Cuando llegué a la cita, miré el reloj, eran las tres de la
tarde, yo ya estaba allí y él no había llegado aún; relajada en su sillón,
estaba la señora Elvira, un vejestorio
agrio y sereno, quien recibe a los
lectores y les informa que sólo los internos y el personal pueden acceder al
material, aunque los acompañantes también tienen permiso. Hace muchos años que
ocupa el puesto con ínfulas de
reina en su trono y a mí me apena. Digo que eran las tres, porque habitualmente
a esa hora se retira y llega el bibliotecario. Siempre prefiero ir
en ese momento, porque estamos a solas el nuevo y yo. Claro que todo cambió hoy.
Me preguntan cómo fue. Llegó Funes, se
sacó los anteojos, me buscó por la sala, caminó entre los estantes y fue en la P, ante los libros de Poe donde le
quité el corazón del pecho, sin que se pudiera defender. No lo esperaba. Me
miró con tristeza, chilló, se desangró muy rápido. Entonces, corrí hasta la
hemeroteca con el corazón en las manos, levanté las dos tablas flojas del
rincón y lo dejé allí. Si no me creen, vayan a ver. No fue por venganza, fue por amor. Dejé el corazón latiendo y vine a confesarlo.

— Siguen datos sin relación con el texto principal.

theorem State.alignPoint_kept {s : State} (x0 : State) (x1 : Nat) (h : Kept s x0) :
    Kept s (State.alignPoint x0 x1) := by
  unfold State.alignPoint
  repeat' first
    | with_reducible assumption
    | fail_if_no_progress (with_reducible refine Kept.mk' ?_ rfl rfl rfl rfl)

theorem State.loopStopped_kept {s : State} (x0 : State) (x1 : Nat) (h : Kept s x0) :
    Kept s (State.loopStopped x0 x1) := by
  unfold State.loopStopped
  repeat' first
    | with_reducible assumption
    | with_reducible apply State.traceStop_kept
    | with_reducible apply State.eachOf_kept
    | with_reducible apply State.loopSwap_kept
    | with_reducible apply State.flumeStop_kept
    | (intro _ _; try dsimp only)
    | split

theorem State.residueError_kept {s : State} (x0 : State) (x1 : Nat) (x2 : Nat) (h : Kept s x0) :
    Kept s (State.residueError x0 x1 x2) := by
  unfold State.residueError
  repeat' first
    | with_reducible assumption
    | with_reducible apply State.setLane_kept
    | with_reducible apply State.setBit_kept
    | with_reducible apply State.record_kept
    | with_reducible apply State.eachOf_kept
    | with_reducible apply State.incPar_kept
    | fail_if_no_progress (with_reducible refine Kept.mk' ?_ rfl rfl rfl rfl)
    | (intro _ _; try dsimp only)
    | split

theorem State.lateEval_kept {s : State} (x0 : State) (x1 : Nat) (h : Kept s x0) :
    Kept s (State.lateEval x0 x1) := by
  unfold State.lateEval
  repeat' first
    | with_reducible assumption
    | with_reducible apply State.setBit_kept
    | with_reducible apply State.incPar_kept

/-! ## Conversion -/

theorem State.outerIdle_kept {s : State} (x0 : State) (x1 : Nat) (h : Kept s x0) :
    Kept s (State.outerIdle x0 x1) := by
  unfold State.outerIdle
  repeat' first
    | with_reducible assumption
    | with_reducible apply State.loopStopped_kept
    | with_reducible apply State.setObj_kept
    | with_reducible apply State.modLoop_kept
    | split

theorem State.stopPhase_kept {s : State} (x0 : State) (x1 : Nat) (h : Kept s x0) :
    Kept s (State.stopPhase x0 x1) := by
  unfold State.stopPhase
  dsimp only
  repeat' first
    | with_reducible assumption
    | with_reducible apply State.loopStopped_kept
    | with_reducible apply State.outerIdle_kept
    | with_reducible apply State.modPhase_kept
    | split

theorem State.reefOutput_kept {s : State} (x0 : State) (x1 : Nat) (h : Kept s x0) :
    Kept s (State.reefOutput x0 x1).2 := by
  unfold State.reefOutput
  dsimp only
  repeat' first
    | with_reducible assumption
    | with_reducible apply State.draw_kept
    | split

theorem State.beginPeriod_kept {s : State} (x0 : State) (x1 : Nat) (h : Kept s x0) :
    Kept s (State.beginPeriod x0 x1) := by
  unfold State.beginPeriod
  repeat' first
    | with_reducible assumption
    | with_reducible apply State.modPhase_kept

theorem State.startPhase_kept {s : State} (x0 : State) (x1 : Nat) (x2 : Bool) (x3 : Int) (h : Kept s x0) :
    Kept s (State.startPhase x0 x1 x2 x3) := by
  unfold State.startPhase
  repeat' first
    | with_reducible assumption
    | with_reducible apply State.setObj_kept
    | with_reducible apply State.modPhase_kept
    | with_reducible apply State.modLoop_kept
    | with_reducible apply State.beginPeriod_kept

theorem State.applyContingency_kept {s : State} (x0 : State) (x1 : Nat) (h : Kept s x0) :
    Kept s (State.applyContingency x0 x1) := by
  unfold State.applyContingency
  repeat' first
    | with_reducible assumption
    | with_reducible apply State.modConsF_kept
    | with_reducible apply State.eachOf_kept
    | (intro _ _; try dsimp only)

theorem State.replacePhase_kept {s : State} (x0 : State) (x1 : Nat) (h : Kept s x0) :
    Kept s (State.replacePhase x0 x1) := by
  unfold State.replacePhase
  repeat' first
    | with_reducible assumption
    | with_reducible apply State.modPhase_kept
    | split

theorem State.floatLeave_kept {s : State} (x0 : State) (h : Kept s x0) :
    Kept s (State.floatLeave x0) := by
  unfold State.floatLeave
  repeat' first
    | with_reducible assumption
    | with_reducible apply Kept.ite
    | with_reducible apply State.each_kept
    | with_reducible apply State.setPar_kept
    | with_reducible apply State.modLoop_kept
    | with_reducible apply State.registerSwap_kept
    | fail_if_no_progress (with_reducible refine Kept.mk' ?_ rfl rfl rfl rfl)
    | (intro _ _ _; try dsimp only)

theorem State.phaseRemoved_kept {s : State} (x0 : State) (x1 : Nat) (h : Kept s x0) :
    Kept s (State.phaseRemoved x0 x1) := by
  unfold State.phaseRemoved
  repeat' first
    | with_reducible assumption
    | with_reducible apply State.applyContingency_kept
    | with_reducible apply State.replacePhase_kept
    | with_reducible apply State.floatLeave_kept
    | with_reducible apply State.modLoop_kept
    | split

theorem State.removePhase_kept {s : State} (x0 : State) (x1 : Nat) (x2 : Bool) (h : Kept s x0) :
    Kept s (State.removePhase x0 x1 x2) := by
  unfold State.removePhase
  repeat' first
    | with_reducible assumption
    | with_reducible apply State.phaseRemoved_kept
    | with_reducible apply State.setBit_kept
    | with_reducible apply State.setObj_kept
    | with_reducible apply State.stopPhase_kept
    | with_reducible apply State.modPhase_kept
    | with_reducible apply State.latchFault_kept

theorem State.slewEnd_kept {s : State} (x0 : State) (x1 : Nat) (x2 : Nat) (x3 : Nat) (h : Kept s x0) :
    Kept s (State.slewEnd x0 x1 x2 x3) := by
  unfold State.slewEnd
  dsimp only
  repeat' first
    | with_reducible assumption
    | with_reducible apply State.reply_kept
    | with_reducible apply State.modLoop_kept
    | split

theorem State.slewsSettle_kept {s : State} (x0 : State) (x1 : Nat) (h : Kept s x0) :
    Kept s (State.slewsSettle x0 x1) := by
  unfold State.slewsSettle
  repeat' first
    | with_reducible assumption
    | with_reducible apply State.slewEnd_kept
    | with_reducible apply State.eachOf_kept
    | (intro _ _ _; try dsimp only)
    | split

theorem opSetpointSlew_kept {s : State} (x0 : Op) (x1 : State) (h : Kept s x1) :
    Kept s (opSetpointSlew x0 x1) := by
  unfold opSetpointSlew
  repeat' first
    | with_reducible assumption
    | with_reducible apply Kept.ite
    | with_reducible apply State.setPar_kept
    | with_reducible apply State.askConfig_kept
    | with_reducible apply State.opRunning_kept
    | with_reducible apply State.ok_kept
    | with_reducible apply State.modLoop_kept
    | with_reducible apply State.modSeg_kept
    | with_reducible apply State.fail_kept

theorem State.stopLone_kept {s : State} (x0 : State) (h : Kept s x0) :
    Kept s (State.stopLone x0) := by
  unfold State.stopLone
  repeat' first
    | with_reducible assumption
    | with_reducible apply State.setObj_kept
    | with_reducible apply State.stopPhase_kept
    | with_reducible apply State.eachOf_kept
    | (intro _ _ _; try dsimp only)
    | split

theorem State.segStart_kept {s : State} (x0 : State) (x1 : Nat) (h : Kept s x0) :
    Kept s (State.segStart x0 x1) := by
  unfold State.segStart
  repeat' first
    | with_reducible assumption
    | with_reducible apply State.setObj_kept
    | with_reducible apply State.setPar_kept
    | with_reducible apply State.modPhase_kept
    | with_reducible apply State.slewsSettle_kept
    | with_reducible apply State.modLoop_kept
    | with_reducible apply State.eachOf_kept
    | with_reducible apply State.modSeg_kept
    | (intro _ _ _; try dsimp only)

theorem State.stopConverter_kept {s : State} (x0 : State) (x1 : Nat) (h : Kept s x0) :
    Kept s (State.stopConverter x0 x1) := by
  unfold State.stopConverter
  repeat' first
    | with_reducible assumption
    | with_reducible apply State.setObj_kept
    | with_reducible apply State.stopPhase_kept
    | with_reducible apply State.eachOf_kept
    | (intro _ _ _; try dsimp only)
    | split

theorem State.failAttempt_kept {s : State} (x0 : State) (x1 : Nat) (x2 : Nat) (h : Kept s x0) :
    Kept s (State.failAttempt x0 x1 x2) := by
  unfold State.failAttempt
  repeat' first
    | with_reducible assumption
    | with_reducible apply State.setObj_kept
    | with_reducible apply State.record_kept
    | with_reducible apply State.setPar_kept
    | with_reducible apply State.slewsSettle_kept
    | with_reducible apply State.stopConverter_kept
    | with_reducible apply State.latchFault_kept
    | with_reducible apply State.modSeg_kept
    | with_reducible apply State.incPar_kept
    | split

theorem State.clearSegment_kept {s : State} (x0 : State) (x1 : Nat) (h : Kept s x0) :
    Kept s (State.clearSegment x0 x1) := by
  unfold State.clearSegment
  repeat' first
    | with_reducible assumption
    | with_reducible apply State.setObj_kept
    | with_reducible apply State.clearFaults_kept
    | with_reducible apply State.setPar_kept
    | with_reducible apply State.modSeg_kept

theorem State.stopConversion_kept {s : State} (x0 : State) (h : Kept s x0) :
    Kept s (State.stopConversion x0) := by
  unfold State.stopConversion
  repeat' first
    | with_reducible assumption
    | with_reducible apply State.setObj_kept
    | with_reducible apply State.each_kept
    | with_reducible apply State.setPar_kept
    | with_reducible apply State.stopPhase_kept
    | with_reducible apply State.slewsSettle_kept
    | with_reducible apply State.modSeg_kept
    | (intro _ _ _; try dsimp only)
    | split

/-! ## Engine -/

theorem State.evalLoop_kept {s : State} (x0 : State) (x1 : Nat) (x2 : Int) (x3 : Bool) (h : Kept s x0) :
    Kept s (State.evalLoop x0 x1 x2 x3).2 := by
  unfold State.evalLoop
  dsimp only
  repeat' first
    | with_reducible assumption
    | with_reducible apply State.draw_kept
    | split

theorem State.evaluate_kept {s : State} (x0 : State) (x1 : Nat) (x2 : Int) (x3 : Int) (x4 : Bool) (h : Kept s x0) :
    Kept s (State.evaluate x0 x1 x2 x3 x4).2 := by
  unfold State.evaluate
  repeat' first
    | with_reducible assumption
    | with_reducible apply State.flumeAfter_kept
    | with_reducible apply State.setBit_kept
    | with_reducible apply State.updPar_kept
    | with_reducible apply State.flumeChip_kept
    | with_reducible apply State.setPar_kept
    | with_reducible apply State.modLoop_kept
    | with_reducible apply State.evalLoop_kept
    | split

theorem State.takeShares_kept {s : State} (x0 : State) (x1 : Nat) (h : Kept s x0) :
    Kept s (State.takeShares x0 x1) := by
  unfold State.takeShares
  repeat' first
    | with_reducible assumption
    | with_reducible apply State.modPhase_kept
    | with_reducible apply State.eachOf_kept
    | (intro _ _; try dsimp only)

theorem State.distribute_kept {s : State} (x0 : State) (x1 : Nat) (h : Kept s x0) :
    Kept s (State.distribute x0 x1) := by
  unfold State.distribute
  repeat' first
    | with_reducible assumption
    | with_reducible apply State.modPhase_kept
    | with_reducible apply State.eachOf_kept
    | (intro _ _; try dsimp only)

theorem State.updateNAct_kept {s : State} (x0 : State) (x1 : Nat) (h : Kept s x0) :
    Kept s (State.updateNAct x0 x1) := by
  unfold State.updateNAct
  repeat' first
    | with_reducible assumption
    | with_reducible apply Kept.ite
    | with_reducible apply State.modLoop_kept
    | with_reducible apply State.flumeStopOn_kept
    | with_reducible apply State.distribute_kept

theorem State.moveSetpoint_kept {s : State} (x0 : State) (x1 : Nat) (x2 : Nat) (x3 : Nat) (h : Kept s x0) :
    Kept s (State.moveSetpoint x0 x1 x2 x3) := by
  unfold State.moveSetpoint
  repeat' first
    | with_reducible assumption
    | with_reducible apply State.setPar_kept
    | with_reducible apply State.modLoop_kept

theorem State.trigSetpoint_kept {s : State} (x0 : State) (x1 : Nat) (h : Kept s x0) :
    Kept s (State.trigSetpoint x0 x1) := by
  unfold State.trigSetpoint
  repeat' first
    | with_reducible assumption
    | with_reducible apply Kept.ite
    | with_reducible apply State.slewEnd_kept
    | with_reducible apply State.moveSetpoint_kept

theorem State.startTriggers_kept {s : State} (x0 : State) (x1 : Nat) (h : Kept s x0) :
    Kept s (State.startTriggers x0 x1).2 := by
  unfold State.startTriggers
  dsimp only
  repeat' first
    | with_reducible assumption
    | with_reducible apply State.modLoop_kept
    | split

theorem State.fullRate_kept {s : State} (x0 : State) (x1 : Nat) (h : Kept s x0) :
    Kept s (State.fullRate x0 x1) := by
  unfold State.fullRate
  repeat' first
    | with_reducible assumption
    | with_reducible apply State.modLoop_kept
    | with_reducible apply State.eachOf_kept
    | (intro _ _; try dsimp only)
    | split

theorem State.openCheck_kept {s : State} (x0 : State) (x1 : Nat) (h : Kept s x0) :
    Kept s (State.openCheck x0 x1) := by
  unfold State.openCheck
  repeat' first
    | with_reducible assumption
    | with_reducible apply Kept.ite
    | with_reducible apply State.removePhase_kept
    | with_reducible apply State.modPhase_kept

theorem State.clipTrack_kept {s : State} (x0 : State) (x1 : Nat) (h : Kept s x0) :
    Kept s (State.clipTrack x0 x1) := by
  unfold State.clipTrack
  repeat' first
    | with_reducible assumption
    | with_reducible apply State.modPhase_kept

theorem State.clipStop_kept {s : State} (x0 : State) (x1 : Nat) (h : Kept s x0) :
    Kept s (State.clipStop x0 x1) := by
  unfold State.clipStop
  repeat' first
    | with_reducible assumption
    | with_reducible apply State.flumeStopOn_kept
    | split

theorem State.latency_kept {s : State} (x0 : State) (x1 : Nat) (x2 : Nat) (h : Kept s x0) :
    Kept s (State.latency x0 x1 x2) := by
  unfold State.latency
  repeat' first
    | with_reducible assumption
    | with_reducible apply State.updPar_kept
    | with_reducible apply State.lateEval_kept
    | split

theorem State.evalPhase_kept {s : State} (x0 : State) (x1 : Nat) (x2 : Nat) (h : Kept s x0) :
    Kept s (State.evalPhase x0 x1 x2) := by
  unfold State.evalPhase
  repeat' first
    | with_reducible assumption
    | with_reducible apply State.latency_kept
    | with_reducible apply State.clipTrack_kept
    | with_reducible apply State.clipStop_kept
    | with_reducible apply State.modPhase_kept
    | with_reducible apply State.evaluate_kept
    | with_reducible apply State.floatLeave_kept
    | with_reducible apply State.openCheck_kept
    | with_reducible apply State.traceEval_kept
    | split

Cuando llegó la hora del relevo, la señora Elvira no pudo
retirarse, Funes no llegaba, se preparó un café con leche, lo tomó con lentitud,
comió unas galletas y pensó que ésta sería la única ingesta durante horas. Regresó a su escritorio cuando escuchó ruidos
extraños en la sala de lectura. Desde un correo electrónico le pedían que se quedara hasta las seis; Funes había tomado licencia por unos días sin avisarle. Caminó
lentamente por los pasillos buscando algo que hacer; para su sorpresa encontró libros caídos en el sector P- Q, los acomodó
cada uno en su sitio, salvo “El corazón delator” de Poe que no halló entre los demás y pensó que se habría
colado en otro lugar por descuido.
Pasadas las tres, algunos pacientes comenzaron a llegar como
todas las tardes; aquellos que podían leer y no estaban dopados por los
tratamientos hablaban con la señora,
pedían libros. De a poco eligieron las obras, estaban también los que preferían
jugar un solitario. Le extrañó que aún la vieja profesora de literatura no estuviera en la sala para leer sus cuentos favoritos. La
paciente concurría todos los días, pero
éste no había llegado, le preguntó a un enfermero y le informó que la habían
aislado.
Sola
en la habitación, comenzaba a aliviarse por
efectos de la sedación. Había enmudecido. Pensaba que Funes ya no estaría en su
vida, que lo había arrancado con violencia para siempre. Pero aún sentía el
corazón caliente latiendo en sus manos, corría llevándolo como un tesoro por
los pasillos de la biblioteca, mientras
caían libros de los estantes desbaratados en la huida.